AVAILABLE DATA START
/-! ### The link's own commands -/

theorem State.setLink_turns {l : Link} (h : s.link.Sound → l.Sound) : s.Turns C { s with link := l } := by
  have hw : s.Works (fun _ => False) { s with link := l } := .of_same rfl rfl rfl rfl rfl rfl rfl rfl h id
  exact hw.turns

theorem State.setParser_turns (st : ParserState) (buf : List Byte) (stall : Bool) (s : State) :
    s.Turns C (s.setParser st buf stall) := State.setLink_turns id

theorem execStallTimerExpiry_turns (h : execStallTimerExpiry s = .next t) : s.Turns C t := by
  unfold execStallTimerExpiry at h
  split at h
  · obtain rfl := Host.Outcome.next.inj h
    exact s.quiet_works.trans_turns (State.setLink_turns id)
  · obtain rfl := Host.Outcome.next.inj h
    exact s.quiet_works.turns

theorem execFrameTakenBulkIn_turns (h : execFrameTakenBulkIn s = .next t) : s.Turns C t := by
  unfold execFrameTakenBulkIn at h
  split at h
  · obtain rfl := Host.Outcome.next.inj h
    exact s.quiet_works.turns
  · rename_i f rest hq
    obtain rfl := Host.Outcome.next.inj h
    refine State.Turns.trans_works (s.quiet_works.trans_turns (State.setLink_turns (s := s.quiet) fun hs => ?_))
      (State.emitLine_works _ _)
    have hout (l : Link) (o : FrameOwner) : (l.release o).outq = l.outq := by cases o <;> rfl
    have hs' : s.link.noticesQueued ≤ noticePlaces := hs
    rw [Link.noticesQueued, hq] at hs'
    rw [Link.Sound, Link.noticesQueued, hout]
    exact ((List.sublist_cons_self f rest).filter _).length_le.trans hs'

end Sys2Proof.Machine

/-! Every command, and the invariants the steps keep (O12, O16, O23, O58, O59) with the reset state that satisfies them
(O60). -/

namespace Sys2Proof.Machine

open Table

variable {C : Prop} {s t : State}

/-- A request that has passed its form check. -/
theorem requestMeaning_turns {i : Instr} (hC : C → ClosableOwnNone s) (h : requestMeaning i s = .next t) :
    s.Turns C t := by
  have idle {t : State} (h : (Host.Outcome.next s : Host.Outcome State Fault Refusal) = .next t) : s.Turns C t := by
    obtain rfl := Host.Outcome.next.inj h
    exact .refl s
  cases i with
  | identify tag => exact quiet_request_turns (by exact fun _ s => State.Turns.refl s) h
  | status tag =>
    exact quiet_request_turns (owner := fun _ s => .tell s.statusBytes s.clearOverflow)
      (fun _ s => State.setLink_turns (s := s) id) h
  | reset tag =>
    obtain rfl := Host.Outcome.next.inj h
    exact s.softReset_turns tag
  | planSet tag n a b c d => exact quiet_request_turns (fun _ => rulePlanSet_turns n a b c d) h
  | planLock tag => exact quiet_request_turns (fun _ => rulePlanLock_turns) h
  | planQuery tag => exact quiet_request_turns (by exact fun _ s => State.Turns.refl s) h
  | destBind tag p a n k sp u0 t0 => exact quiet_request_turns (fun _ => ruleDestBind_turns p rfl rfl) h
  | destUnbind tag p => exact quiet_request_turns (fun _ => ruleDestUnbind_turns p) h
  | destQuery tag p => exact quiet_request_turns (fun _ => ruleDestQuery_turns p) h
  | sectorRead tag p a n => exact quiet_request_turns (fun e => ruleSectorRead_turns e tag p a n) h
  | jobOpen tag p => exact quiet_request_turns (fun _ => ruleJobOpen_turns p) h
  | clipAdd tag j es => exact quiet_request_turns (fun _ => ruleClipAdd_turns j es) h
  | jobStart tag j q u => exact quiet_request_turns (fun _ => ruleJobStart_turns j q u) h
  | jobPause tag j => exact quiet_request_turns (fun _ => ruleJobPause_turns j) h
  | jobResume tag j => exact quiet_request_turns (fun _ => ruleJobResume_turns j) h
  | jobAbandon tag j =>
    exact quiet_request_turns (owner := fun _ s => onJob j s fun j => .take [] (abandonJob j s))
      (fun _ s => onJob_turns fun j => abandonJob_launch j s) h
  | jobClose tag j => exact s.quiet_works.trans_turns (State.request_turns (fun _ => ruleJobClose_turns hC) h)
  | jobQuery tag j =>
    exact quiet_request_turns (owner := fun _ s => onJob j s fun j => .tell (s.jobBytes j) s)
      (fun _ s => onJob_turns fun _ => State.Turns.refl s) h
  | clipQuery tag k => exact quiet_request_turns (fun _ => ruleClipQuery_turns k) h
  | clipExclude tag c => exact quiet_request_turns (fun _ => ruleClipExclude_turns c) h
  | clipRetry tag c => exact quiet_request_turns (fun _ => ruleClipRetry_turns c) h
  | copyAdd tag c d => exact quiet_request_turns (fun _ => ruleCopyAdd_turns c d) h
  | manifestRead tag n => exact quiet_request_turns (fun _ => ruleManifestRead_turns n) h
  | faultRead tag => exact quiet_request_turns (by exact fun _ s => State.Turns.refl s) h
  | faultClear tag c => exact quiet_request_turns (fun _ => ruleFaultClear_turns c) h
  | faultRoute tag c r => exact quiet_request_turns (fun _ => ruleFaultRoute_turns c r) h
  | _ => exact idle h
AVAILABLE DATA END
### EXERCISE BRIEF
Copy every line in the records above that contains the word "rest".

### RESULT BELOW
  · rename_i f rest hq
    exact ((List.sublist_cons_self f rest).filter _).length_le.trans hs'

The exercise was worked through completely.